» **Work request**:
Go through the entries below and work out how many lines include "sendTwin"; give only that number.

» **Exercise materials**:
/-- The maps of the blocks that are in. -/
def Epoch.maps (e : Epoch) : List DieMap :=
  (List.range 16).filterMap fun die =>
    let bits := e.blocks.foldl (fun (m : BitVec 384) (b : Nat × Block) =>
      if b.1 / 384 = die ∧ b.2.mark = 0 then m ||| (BitVec.ofNat 384 (2 ^ (b.1 % 384))) else m) 0
    if bits = 0 then none else some { die := Fin.ofNat 16 die, bits := bits }

def mapBits (ms : List DieMap) (die : Nat) : BitVec 384 :=
  match ms.find? fun m => m.die.val = die with
  | some m => m.bits
  | none => 0

def mapHas (ms : List DieMap) (key : Nat) : Bool := (mapBits ms (key / 384)).getLsbD (key % 384)

/-- Every bit of `a` is in `b`. -/
def mapsIn (a b : List DieMap) : Bool := a.all fun m => m.bits &&& ~~~(mapBits b m.die.val) == 0

def mapsMeet (a b : List DieMap) : List DieMap :=
  (a.map fun m => { m with bits := m.bits &&& mapBits b m.die.val }).filter fun m => m.bits != 0

/-! ## The ring (R207 to R209) -/

/-- Bytes of the ring: 4 GiB fewer for each retired channel. -/
def Dev.ringBytes (d : Dev) : Nat := regionSize 0 - d.channelsOut * 2 ^ 32

/-- A block's extent meets [a, a + n). -/
def Block.meets (a n : Nat) (b : Block) : Bool := decide (b.addr < a + n ∧ a < b.addr + b.span)

/-- Give up the oldest decided epochs until no stored block lies in [a, a + n). `fuel` bounds them. -/
def dropOld (a n keep : Nat) : Nat → List (Nat × Epoch) → List (Nat × Epoch)
  | 0, l => l
  | fuel + 1, l =>
    match l with
    | [] => []
    | x :: t =>
      if x.1 ≠ keep ∧ x.2.decided = true ∧ ((x :: t).any fun (e : Nat × Epoch) => e.1 != keep && e.2.decided && e.2.blocks.any fun b => b.2.meets a n) = true then
        dropOld a n keep fuel t
      else x :: t

/-- The current STORE generation of an allotment. -/
def Dev.genOf (allot : Nat) (d : Dev) : Nat :=
  match d.slotHolding allot with
  | some s => d.storeGen s
  | none => 0

/-- Store blocks at the next place of the ring: consecutive, each on a granule, the oldest epochs overwritten first. -/
def Dev.ringPlace (n : Nat) (bs : List (Nat × Block)) (d : Dev) : List (Nat × Block) × Dev :=
  let need := (bs.map fun (b : Nat × Block) => b.2.span).sum
  let a := if d.ringBytes < d.tta.ing.ringNext + need then 0 else d.tta.ing.ringNext
  let d := d.updIng fun i => { i with epochs := dropOld a need n i.epochs.length i.epochs, ringNext := a + need }
  let r := bs.foldl (fun (acc : List (Nat × Block) × Nat) b =>
    (acc.1 ++ [(b.1, { b.2 with addr := acc.2, gen := d.genOf b.2.allot, chunks := [] })], acc.2 + b.2.span)) ([], a)
  (r.1, d)

/-! ## The summary tiers (R209) -/

/-- Seconds of an interval of a tier, and the intervals that it holds. -/
def tierSecs (t : Nat) : Nat := if t = 1 then 1 else 60
def tierLen (t : Nat) : Nat := if t = 1 then 1280 else 256

/-- The 32-byte entry. -/
def SumRun.bytes (r : SumRun) : List Byte := leBytes 8 r.first ++ leBytes 8 r.last ++ leBytes 8 r.maxStep ++ leBytes 4 r.n ++ leBytes 4 r.flags

/-- Close the runs of a tier whose interval is over, and forget the intervals that the tier no longer holds. -/
def Dev.closeSums (t interval : Nat) (d : Dev) : Dev :=
  d.updIng fun i =>
    let ended (x : Nat × SumRun) : Bool := x.1 / 2 ^ 20 == t && decide (x.2.interval < interval)
    let done := (i.sums.filter ended).map fun x =>
      ({ tier := t, stream := x.1 % 2 ^ 20, interval := x.2.interval, allot := x.2.allot, gen := d.genOf x.2.allot, bytes := x.2.bytes } : TierEntry)
    { i with sums := i.sums.filter fun x => !ended x
             tiers := (i.tiers ++ done).filter fun e => e.tier != t || decide (interval ≤ e.interval + tierLen t) }

/-- The distance between two samples modulo 2^64. -/
def sampleStep (a b : Nat) : Nat := (b + 2 ^ 64 - a) % 2 ^ 64

/-- A decided sample of a stream, or an excluded one (`v` absent), enters a tier. -/
def Dev.sumSample (t stream interval allot : Nat) (v : Option Nat) (flags seq : Nat) (d : Dev) : Dev :=
  d.updIng fun i =>
    let key := t * 2 ^ 20 + stream
    let r := match assocGet key i.sums, v with
      | some r, some v =>
        if r.n = 0 then { r with first := v, last := v, n := 1, flags := r.flags ||| flags, seq := seq }
        else { r with last := v, n := r.n + 1, flags := r.flags ||| flags, seq := seq
                      maxStep := if flags.testBit 0 then r.maxStep else max r.maxStep (sampleStep r.last v) }
      | some r, none => { r with flags := r.flags ||| flags }
      | none, some v => { interval := interval, seq := seq, first := v, last := v, maxStep := 0, n := 1, flags := flags }
      | none, none => { interval := interval, first := 0, last := 0, maxStep := 0, n := 0, flags := flags }
    { i with sums := assocSet key { r with allot := allot } i.sums }

/-- SEQ of a stream jumps by more than 2^DECIM since its last decided block of the interval. -/
def Dev.seqGap (key fl seq : Nat) (d : Dev) : Bool :=
  match assocGet key d.tta.ing.sums with
  | some r => r.n != 0 && !fl.testBit 2 && decide (2 ^ (fl % 4) < (seq + 256 - r.seq) % 256)
  | none => false

/-- The figure of the coarse view that a local stream feeds (R48, R99): 0 host NoC, 1 memory controllers, 2 die-to-die links. -/
def coarseKind (stream : Nat) : Option Nat :=
  match stream % 65536 with
  | 8 => some 0
  | 7 => some 1
  | 9 => some 2
  | _ => none

/-- A decided sample of a counter of the coarse view adds its step to the bytes of the window; a RESTART gives no step (R48). -/
def Dev.coarseSample (stream v : Nat) (restart : Bool) (d : Dev) : Dev :=
  match coarseKind stream with
  | none => d
  | some k => d.updIng fun i =>
    let key := 16 + 4 * (stream / 65536) + k
    let moved := match assocGet key i.coarse with
      | some old => if restart then 0 else sampleStep old v
      | none => 0
    { i with coarse := assocSet key v (assocSet (2 + k) ((assocGet (2 + k) i.coarse).getD 0 + moved) i.coarse) }

/-- A counter block enters the tiers: FLAGS from its header, a missing epoch where SEQ jumps by more than 2^DECIM, and the epoch's EXCLUDED or
SOLO. -/
def Dev.sumBlock (n : Nat) (solo : Bool) (key : Nat) (b : Block) (d : Dev) : Dev :=
  if leAt b.hdr 0 1 ≠ 1 then d else
  let die := key / 384
  let fl := leAt b.hdr 1 1
  let first := leAt b.hdr 8 2
  let seq := leAt b.hdr 15 1
  [1, 2].foldl (fun d t =>
    (List.range b.words.length).foldl (fun d i =>
      let stream := die * 65536 + (first + i) % 65536
      let gap := d.seqGap (t * 2 ^ 20 + stream) fl seq
      let flags := (if fl.testBit 2 then 1 else 0) + (if fl % 4 = 0 then 0 else 2) + (if gap then 4 else 0) + (if solo ∨ b.mark ≠ 0 then 8 else 0)
      let d := if t = 1 ∧ b.mark = 0 then d.coarseSample stream (b.words.getD i 0) (fl.testBit 2) else d
      d.sumSample t stream (n / 4000 / tierSecs t) b.allot (if b.mark = 0 then some (b.words.getD i 0) else none) flags seq) d) d

/-! ## What a decided epoch brings (R209, R378, R380) -/

/-- The step entries of a block of precise samples. -/
def Dev.stepEntries (n : Nat) (key : Nat) (b : Block) (d : Dev) : List StepWait :=
  if leAt b.hdr 0 1 ≠ 2 ∨ b.mark ≠ 0 then [] else
  match d.slotHolding b.allot with
  | none => []
  | some slot =>
    (List.range (b.words.length / 4)).filterMap fun i =>
      if b.words.getD (4 * i + 3) 0 / 2 ^ 24 % 4 = 3 then
        some { epoch := n, die := key / 384, slot := slot, w0 := BitVec.ofNat 64 (b.words.getD (4 * i) 0), w1 := BitVec.ofNat 64 (b.words.getD (4 * i + 1) 0) }
      else none

/-- Summaries and step commit of a decided epoch. -/
def Dev.takeEpoch (n : Nat) (e : Epoch) (d : Dev) : Dev :=
  let fl := ((d.tta.ing.log.find? fun l => l.epoch = n).map (·.flags)).getD 0
  let d := d.putEpoch n { e with taken := true }
  let d := (d.closeSums 1 (n / 4000)).closeSums 2 (n / 4000 / 60)
  let d := e.blocks.foldl (fun d b => d.sumBlock n (fl.testBit 2) b.1 b.2) d
  if fl.testBit 3 then d else
  let es := e.blocks.flatMap fun b => d.stepEntries n b.1 b.2
  let slots := ((es.map (·.slot)) ++ d.tta.wrn.jobs.map (·.slot)).eraseDups
  slots.foldl (fun d s => d.stepsDecided s n (es.filter fun x => x.slot = s)) d

/-- Epochs are taken in order, up to the first that is not decided. -/
def Dev.takeEpochs (d : Dev) : Dev :=
  ((d.tta.ing.epochs.takeWhile fun (e : Nat × Epoch) => e.2.decided).filter fun e => !e.2.taken).foldl (fun d e => d.takeEpoch e.1 e.2) d

/-- The decided set of an epoch is fixed (R211, R213, R214): marks, the ring, the log, events. -/
def Dev.fixEpoch (n : Nat) (maps : List DieMap) (solo adopted : Bool) (d : Dev) : Dev :=
  let e := (d.epoch? n).getD {}
  if e.decided then d else
  let out (b : Nat × Block) : Bool := b.2.mark == 0 && !mapHas maps b.1
  let excl := (e.blocks.filter out).length
  let bs := sortBy (fun a b => decide (a.1 ≤ b.1)) (e.blocks.map fun b => (b.1, { b.2 with mark := if out b then 2 else b.2.mark }))
  let (bs, d) := d.ringPlace n bs
  let flags := (if e.filled = 0 then 0 else 1) + (if excl = 0 then 0 else 2) + (if solo then 4 else 0) + (if adopted then 8 else 0)
  let d := d.putEpoch n { e with blocks := bs, closed := true, decided := true }
  let d := d.updIng fun i => { i with log := (i.log ++ [({ epoch := n, maps := maps, flags := flags } : LogEntry)]).drop (i.log.length + 1 - 40000) }
  let d := d.bump R.TTA_WM_CNT_EXCLUDED excl
  let d := if adopted = false ∧ (e.filled ≠ 0 ∨ excl ≠ 0) then d.event .tta 6 0x3120 [n / 4000 % 2 ^ 32, n % 4000, e.filled, excl] else d
  let d := if solo then (d.bump R.TTA_WM_CNT_SOLO 1).event .tta 6 0x3121 [n / 4000 % 2 ^ 32, n % 4000, d.twinState] else d
  d.takeEpochs

/-! ## Agreement (R211, R212) -/

/-- Every block that the partner proposed is here, or the own fill bound has passed. -/
def Epoch.fillsDone (e : Epoch) : Bool :=
  e.fillDue || (match e.propose with
    | some p => mapsIn p e.maps
    | none => false)

/-- Look whether an epoch goes on: the follower's HAVE, the decider's DECIDE, or the decision of a lead without its partner. A lead in JOINING
that was alone decides alone and tells its partner (log 41). -/
def Dev.tryEpoch (n : Nat) (d : Dev) : Dev :=
  match d.epoch? n with
  | none => d
  | some e =>
    if e.closed = false ∨ e.decided = true then d else
    if d.paired then
      if d.leads then
        match e.have_ with
        | some h =>
          if e.fillsDone then
            let m := mapsMeet e.maps h
            (d.sendTwin n (.decide m)).fixEpoch n m false false
          else d
        | none => d
      else if e.haveSent = false ∧ e.fillsDone = true then (d.putEpoch n { e with haveSent := true }).sendTwin n (.have_ e.maps)
      else d
    else if d.leads ∧ (d.twinState ≠ 3 ∨ d.tta.twin.logDone = true) then
      let m := e.maps
      let d := if d.twinState = 3 then d.sendTwin n (.decide m) else d
      d.fixEpoch n m true false
    else d

/-- Every undecided epoch, looked at again after a change of the twin state. -/
def Dev.tryEpochs (d : Dev) : Dev := (d.tta.ing.epochs.map (·.1)).foldl (fun d n => d.tryEpoch n) d

/-- Bytes of data a frame of the twin link may hold (R170). -/
def Dev.twinFrameLimit (d : Dev) : Nat := 1040 * max 1 (min 4 (popMask (d.get (tlActive (.tta 16)))))

/-- Send a block as forwarded DATA frames. -/
def Dev.sendFill (key : Nat) (b : Block) (d : Dev) : Dev :=
  (chunkFrames d.twinFrameLimit b.chunks).foldl (fun d cs =>
    d.toTwin { payload := .data cs, cls := b.cls, prot := true, fwd := some (d.originOf (key / 384)), allotIdx := b.allotIdx, len := payloadLen (.data cs), seq := 0, sentAt := 0 }) d

/-- The fills that the partner's PROPOSE calls for. -/
def Dev.sendFills (n : Nat) (d : Dev) : Dev :=
  match d.epoch? n with
  | none => d
  | some e =>
    match e.propose with
    | none => d
    | some p => (e.blocks.filter fun b => b.2.mark == 0 && !mapHas p b.1).foldl (fun d b => d.sendFill b.1 b.2) d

» **Answer section**:
3